The Lab for Programming Languages at the University of Maryland (PLUM) is engaged in exciting research that aims to improve software quality through new languages and software tools. Our work involves formalism and proof (e.g., to show that a particular analysis establishes a certain property of the programs it considers) as well as implementation and evaluation (e.g., to show that our ideas work on real software at reasonable cost).

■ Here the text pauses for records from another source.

/-! ## reply -/

@[simp] theorem State.reply_pending (s : State) (n : Nat) (key : List Byte) (r : Req) (st t : Nat) (b : List Word) : (s.reply n key r st t b).pending = s.pending := by
  unfold State.reply; dsimp only; split <;> rw [State.send_pending] <;> rw [State.setSession_pending]
@[simp] theorem State.reply_now (s : State) (n : Nat) (key : List Byte) (r : Req) (st t : Nat) (b : List Word) : (s.reply n key r st t b).now = s.now := by
  unfold State.reply; dsimp only; split <;> rw [State.send_now] <;> rw [State.setSession_now]
@[simp] theorem State.reply_clock (s : State) (n : Nat) (key : List Byte) (r : Req) (st t : Nat) (b : List Word) : (s.reply n key r st t b).clock = s.clock := by
  unfold State.reply; dsimp only; split <;> rw [State.send_clock] <;> rw [State.setSession_clock]
@[simp] theorem State.reply_free (s : State) (n : Nat) (key : List Byte) (r : Req) (st t : Nat) (b : List Word) : (s.reply n key r st t b).free = s.free := by
  unfold State.reply; dsimp only; split <;> rw [State.send_free] <;> rw [State.setSession_free]
@[simp] theorem State.reply_commits (s : State) (n : Nat) (key : List Byte) (r : Req) (st t : Nat) (b : List Word) : (s.reply n key r st t b).commits = s.commits := by
  unfold State.reply; dsimp only; split <;> rw [State.send_commits] <;> rw [State.setSession_commits]
@[simp] theorem State.reply_faults (s : State) (n : Nat) (key : List Byte) (r : Req) (st t : Nat) (b : List Word) : (s.reply n key r st t b).faults = s.faults := by
  unfold State.reply; dsimp only; split <;> rw [State.send_faults] <;> rw [State.setSession_faults]
@[simp] theorem State.reply_events (s : State) (n : Nat) (key : List Byte) (r : Req) (st t : Nat) (b : List Word) : (s.reply n key r st t b).events = s.events := by
  unfold State.reply; dsimp only; split <;> rw [State.send_events] <;> rw [State.setSession_events]
@[simp] theorem State.reply_records (s : State) (n : Nat) (key : List Byte) (r : Req) (st t : Nat) (b : List Word) : (s.reply n key r st t b).records = s.records := by
  unfold State.reply; dsimp only; split <;> rw [State.send_records] <;> rw [State.setSession_records]
@[simp] theorem State.reply_chans (s : State) (n : Nat) (key : List Byte) (r : Req) (st t : Nat) (b : List Word) : (s.reply n key r st t b).chans = s.chans := by
  unfold State.reply; dsimp only; split <;> rw [State.send_chans] <;> rw [State.setSession_chans]
@[simp] theorem State.reply_descs (s : State) (n : Nat) (key : List Byte) (r : Req) (st t : Nat) (b : List Word) : (s.reply n key r st t b).descs = s.descs := by
  unfold State.reply; dsimp only; split <;> rw [State.send_descs] <;> rw [State.setSession_descs]
@[simp] theorem State.reply_calSets (s : State) (n : Nat) (key : List Byte) (r : Req) (st t : Nat) (b : List Word) : (s.reply n key r st t b).calSets = s.calSets := by
  unfold State.reply; dsimp only; split <;> rw [State.send_calSets] <;> rw [State.setSession_calSets]
@[simp] theorem State.reply_points (s : State) (n : Nat) (key : List Byte) (r : Req) (st t : Nat) (b : List Word) : (s.reply n key r st t b).points = s.points := by
  unfold State.reply; dsimp only; split <;> rw [State.send_points] <;> rw [State.setSession_points]
@[simp] theorem State.reply_sweeps (s : State) (n : Nat) (key : List Byte) (r : Req) (st t : Nat) (b : List Word) : (s.reply n key r st t b).sweeps = s.sweeps := by
  unfold State.reply; dsimp only; split <;> rw [State.send_sweeps] <;> rw [State.setSession_sweeps]
@[simp] theorem State.reply_regen (s : State) (n : Nat) (key : List Byte) (r : Req) (st t : Nat) (b : List Word) : (s.reply n key r st t b).regen = s.regen := by
  unfold State.reply; dsimp only; split <;> rw [State.send_regen] <;> rw [State.setSession_regen]
@[simp] theorem State.reply_seqs (s : State) (n : Nat) (key : List Byte) (r : Req) (st t : Nat) (b : List Word) : (s.reply n key r st t b).seqs = s.seqs := by
  unfold State.reply; dsimp only; split <;> rw [State.send_seqs] <;> rw [State.setSession_seqs]
@[simp] theorem State.reply_bseqs (s : State) (n : Nat) (key : List Byte) (r : Req) (st t : Nat) (b : List Word) : (s.reply n key r st t b).bseqs = s.bseqs := by
  unfold State.reply; dsimp only; split <;> rw [State.send_bseqs] <;> rw [State.setSession_bseqs]
@[simp] theorem State.reply_vecMems (s : State) (n : Nat) (key : List Byte) (r : Req) (st t : Nat) (b : List Word) : (s.reply n key r st t b).vecMems = s.vecMems := by
  unfold State.reply; dsimp only; split <;> rw [State.send_vecMems] <;> rw [State.setSession_vecMems]
@[simp] theorem State.reply_acqs (s : State) (n : Nat) (key : List Byte) (r : Req) (st t : Nat) (b : List Word) : (s.reply n key r st t b).acqs = s.acqs := by
  unfold State.reply; dsimp only; split <;> rw [State.send_acqs] <;> rw [State.setSession_acqs]
@[simp] theorem State.reply_patternFired (s : State) (n : Nat) (key : List Byte) (r : Req) (st t : Nat) (b : List Word) : (s.reply n key r st t b).patternFired = s.patternFired := by
  unfold State.reply; dsimp only; split <;> rw [State.send_patternFired] <;> rw [State.setSession_patternFired]
@[simp] theorem State.reply_stamps (s : State) (n : Nat) (key : List Byte) (r : Req) (st t : Nat) (b : List Word) : (s.reply n key r st t b).stamps = s.stamps := by
  unfold State.reply; dsimp only; split <;> rw [State.send_stamps] <;> rw [State.setSession_stamps]
@[simp] theorem State.reply_time (s : State) (n : Nat) (key : List Byte) (r : Req) (st t : Nat) (b : List Word) : (s.reply n key r st t b).time = s.time := by
  unfold State.reply; dsimp only; split <;> rw [State.send_time] <;> rw [State.setSession_time]
@[simp] theorem State.reply_ptp (s : State) (n : Nat) (key : List Byte) (r : Req) (st t : Nat) (b : List Word) : (s.reply n key r st t b).ptp = s.ptp := by
  unfold State.reply; dsimp only; split <;> rw [State.send_ptp] <;> rw [State.setSession_ptp]
@[simp] theorem State.reply_arb (s : State) (n : Nat) (key : List Byte) (r : Req) (st t : Nat) (b : List Word) : (s.reply n key r st t b).arb = s.arb := by
  unfold State.reply; dsimp only; split <;> rw [State.send_arb] <;> rw [State.setSession_arb]
@[simp] theorem State.reply_boot (s : State) (n : Nat) (key : List Byte) (r : Req) (st t : Nat) (b : List Word) : (s.reply n key r st t b).boot = s.boot := by
  unfold State.reply; dsimp only; split <;> rw [State.send_boot] <;> rw [State.setSession_boot]
@[simp] theorem State.reply_net (s : State) (n : Nat) (key : List Byte) (r : Req) (st t : Nat) (b : List Word) : (s.reply n key r st t b).net = s.net := by
  unfold State.reply; dsimp only; split <;> rw [State.send_net] <;> rw [State.setSession_net]
@[simp] theorem State.reply_links (s : State) (n : Nat) (key : List Byte) (r : Req) (st t : Nat) (b : List Word) : (s.reply n key r st t b).links = s.links := by
  unfold State.reply; dsimp only; split <;> rw [State.send_links] <;> rw [State.setSession_links]
@[simp] theorem State.reply_bankLines (s : State) (n : Nat) (key : List Byte) (r : Req) (st t : Nat) (b : List Word) : (s.reply n key r st t b).bankLines = s.bankLines := by
  unfold State.reply; dsimp only; split <;> rw [State.send_bankLines] <;> rw [State.setSession_bankLines]
@[simp] theorem State.reply_hk (s : State) (n : Nat) (key : List Byte) (r : Req) (st t : Nat) (b : List Word) : (s.reply n key r st t b).hk = s.hk := by
  unfold State.reply; dsimp only; split <;> rw [State.send_hk] <;> rw [State.setSession_hk]
@[simp] theorem State.reply_aouts (s : State) (n : Nat) (key : List Byte) (r : Req) (st t : Nat) (b : List Word) : (s.reply n key r st t b).aouts = s.aouts := by
  unfold State.reply; dsimp only; split <;> rw [State.send_aouts] <;> rw [State.setSession_aouts]
@[simp] theorem State.reply_waves (s : State) (n : Nat) (key : List Byte) (r : Req) (st t : Nat) (b : List Word) : (s.reply n key r st t b).waves = s.waves := by
  unfold State.reply; dsimp only; split <;> rw [State.send_waves] <;> rw [State.setSession_waves]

Current interests focus on formal verification, type systems, gradual typing and contracts, quantum programming languages, property-based testing, functional programming, program synthesis, static analysis, information flow control, privacy-preserving computation, and high-availability systems.
News
One paper co-authored by PLUM members will appear at TOPLAS 2025: Modal Crash Types for WAR-Aware Intermittent Computing by Myra Dotzel, Farzaneh Derakhshan, Milijana Surbatovich, and Limin Jia.

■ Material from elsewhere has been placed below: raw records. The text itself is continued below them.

/-- The device after reset with that session open. -/
def dev : State := { State.reset with host := { State.reset.host with sessions := [(1, sess)] } }

/-- An envelope without a tag. -/
def bare (body : List Word) : Envelope where
  src := sess.src
  udpLength := 40 + 4 * body.length
  magic := 0x52D0
  version := 1
  kind := 1
  session := 1
  length := BitVec.ofNat 16 (40 + 4 * body.length)
  seq := 1
  ctl := 0
  atField := 0
  tag := 0
  auxLate := false
  tail := []

/-- The envelope of the session's next request, with its tag. -/
def env (cmd : HostCmd) (body : List Word) : Envelope :=
  { bare body with tag := BitVec.ofNat 128 (ofBytes ((hmacSha256 sess.key (Req.bytes ⟨cmd, bare body, body⟩)).take 16)) }

/-- Device s takes the session's next request. -/
def ready (s : State) (body : List Word) : Bool :=
  decide (s.boot.phase = .running) && decide (s.faults.restart = none) && s.fitsMtu (bare body) && decide (40 + 4 * body.length ≤ 8960) &&
    decide (s.session 1 = some sess) && s.faults.frozen.all (fun p => decide (0x3000 ≤ p.1)) &&
    decide (ceilDiv (40 + 4 * body.length) 1024 * 10 ^ 9 ≤ s.tokens sess)

theorem ofBytes_fold (l : List Byte) (a : Nat) : l.foldl (fun a b => a * 256 + b.toNat) a < (a + 1) * 256 ^ l.length := by
  induction l generalizing a with
  | nil => simp
  | cons b l ih =>
    have h1 := ih (a * 256 + b.toNat)
    have h2 := b.isLt
    have h3 : (a * 256 + b.toNat + 1) * 256 ^ l.length ≤ (a + 1) * 256 * 256 ^ l.length :=
      Nat.mul_le_mul_right _ (by omega)
    simp only [List.foldl_cons, List.length_cons, Nat.pow_succ]
    calc _ < _ := h1
      _ ≤ _ := h3
      _ = _ := by rw [Nat.mul_assoc, Nat.mul_comm 256]

theorem ofBytes_lt (l : List Byte) : ofBytes l < 256 ^ l.length := by
  have := ofBytes_fold l 0
  simpa [ofBytes] using this

theorem tag_toNat (l : List Byte) : (BitVec.ofNat 128 (ofBytes (l.take 16))).toNat = ofBytes (l.take 16) := by
  have hl := ofBytes_lt (l.take 16)
  have hp : 256 ^ (l.take 16).length ≤ 256 ^ 16 := Nat.pow_le_pow_right (by omega) (List.length_take_le 16 _)
  have h : ofBytes (l.take 16) < 2 ^ 128 := Nat.lt_of_lt_of_le hl (Nat.le_trans hp (by decide))
  rw [BitVec.toNat_ofNat, Nat.mod_eq_of_lt h]

/-- The tag of env is right, whatever the command. -/
theorem tagOk_env (cmd : HostCmd) (body : List Word) : Req.tagOk sess.key ⟨cmd, env cmd body, body⟩ = true := by
  have hb : Req.bytes ⟨cmd, env cmd body, body⟩ = Req.bytes ⟨cmd, bare body, body⟩ := by simp only [Req.bytes, env]
  simp only [Req.tagOk, hb]
  simp only [env, tag_toNat, beq_self_eq_true]

theorem fits_env (s : State) (cmd : HostCmd) (body : List Word) : s.fitsMtu (env cmd body) = s.fitsMtu (bare body) := by
  have h : clientBytes (env cmd body) = clientBytes (bare body) := by simp only [clientBytes, env]; rfl
  simp only [State.fitsMtu, h]

theorem source_formed : sess.src.wellFormed = true := by decide

theorem find_none {α : Type} {m : List (Nat × α)} {k : Nat} (h : ∀ p ∈ m, p.1 ≠ k) : find m k = none := by
  induction m with
  | nil => rfl
  | cons p r ih =>
    have h1 : p.1 ≠ k := h p (by simp)
    have h2 := ih fun q hq => h q (by simp [hq])
    simp only [find, h1, if_false, h2]

/-- No session and no task is frozen where ready holds. -/
theorem unfrozen {s : State} {k : Nat} (h : s.faults.frozen.all (fun p => decide (0x3000 ≤ p.1)) = true) (hk : k < 0x3000) :
    s.isFrozen k = false := by
  have h1 : find s.faults.frozen k = none := find_none fun p hp => by
    have := List.all_eq_true.mp h p hp
    simp at this
    omega
  simp [State.isFrozen, h1]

One paper authored by PLUM members will appear at PLDI 2025: Webs and Flow-Directed Well-Typedness Preserving Program Transformations by Benjamin Quiring, David Van Horn, John Reppy, and Olin Shivers.

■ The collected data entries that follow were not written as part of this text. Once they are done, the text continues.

-- ==== Sys2Proof/Syntax.lean ====
section
/-! DEFINITION. The instruction syntax: one constructor for each of the 36 rows of spec/opcode_table.json, in the
table's order (30_encoding.md R61). -/

namespace Sys2Proof

/-- The instructions. Operands: `b` is the raw byte a row with a byte class matched, `c` the code byte after an
`ESCAPE`, `payload` the unescaped bytes after the lead byte of a frame, as received. -/
inductive Instr where
  -- SYMCLASS: what one raw byte is (R50)
  | start
  | escape
  | code0
  | code1
  | data (b : Byte)
  -- ESCSEQ: two raw bytes (R52, R53, R161)
  | esc54
  | esc55
  | escBad (c : Byte)
  -- SYM and EVENT, mode DELIM (R71 to R79, R81)
  | dSeekStart
  | dSeekOther (b : Byte)
  | dInEsc
  | dInStartFrame
  | dInStartEmpty
  | dInData (b : Byte)
  | dAeCode0
  | dAeCode1
  | dAeBad (b : Byte)
  | dEos
  -- SYM and EVENT, mode LENGTH (R93 to R97, R99 to R104, R106)
  | lSeekStart
  | lSeekOther (b : Byte)
  | lLeadStart
  | lLeadEsc
  | lLeadData (b : Byte)
  | lRunStart
  | lRunEsc
  | lRunData (b : Byte)
  | lLeadescOk (c : Byte)
  | lLeadescBad (b : Byte)
  | lRunesc (b : Byte)
  | lEos
  -- FRAME: the six dispatch rows (R121 to R126)
  | strobeH (payload : List Byte)
  | setled (payload : List Byte)
  | auth (payload : List Byte)
  | hrsetled (payload : List Byte)
  | strobeB (payload : List Byte)
  | setch (address : Byte) (payload : List Byte)
deriving DecidableEq, Repr

end Sys2Proof
end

One paper co-authored by PLUM members will appear at POPL 2025: Pantograph: A Fluid and Typed Structure Editor by Jacob Prinz, Henry Blanchette, and Leonidas Lampropoulos.
Nikhil Kamath won second place at the presented his research on Seedzer: A Full-Stack Pipeline for Fuzzing Deep Learning Compilers at the 2024 ICFP Student Research Competition!
Harry Goldstein joined UMD as the Vic Basili Postdoctoral Fellow!
Nikhil Kamath presented his research on Evaluating PBT Frameworks in OCaml at the 2024 PLDI Student Research Competition
One paper authored by PLUM members will appear at ICFP 2024: Deriving with Derivatives: Optimizing Incremental Fixpoints for Higher-Order Flow Analysis by Benjamin Quiring and David Van Horn.
Milijana Surbatovich joined UMD Computer Science as an Assistant Professor starting January 1st, 2024!
Two papers co-authored by PLUM members will appear at POPL 2024: Indexed Types for a Statically Safe WebAssembly by Adam Geller, Justin Frank, and William Bowman, and *Generating Well-Typed Terms that are not “Useless” by Justin Frank, Benjamin Quiring, and Leonidas Lampropoulos.
The paper Object Graph Programming, co-authored by PLUM member Leonidas Lampropoulos, with Aditya Thimmaia, Christopher Rossbach, and Milos Gligoric from UT Austin, will appear at ICSE 2024.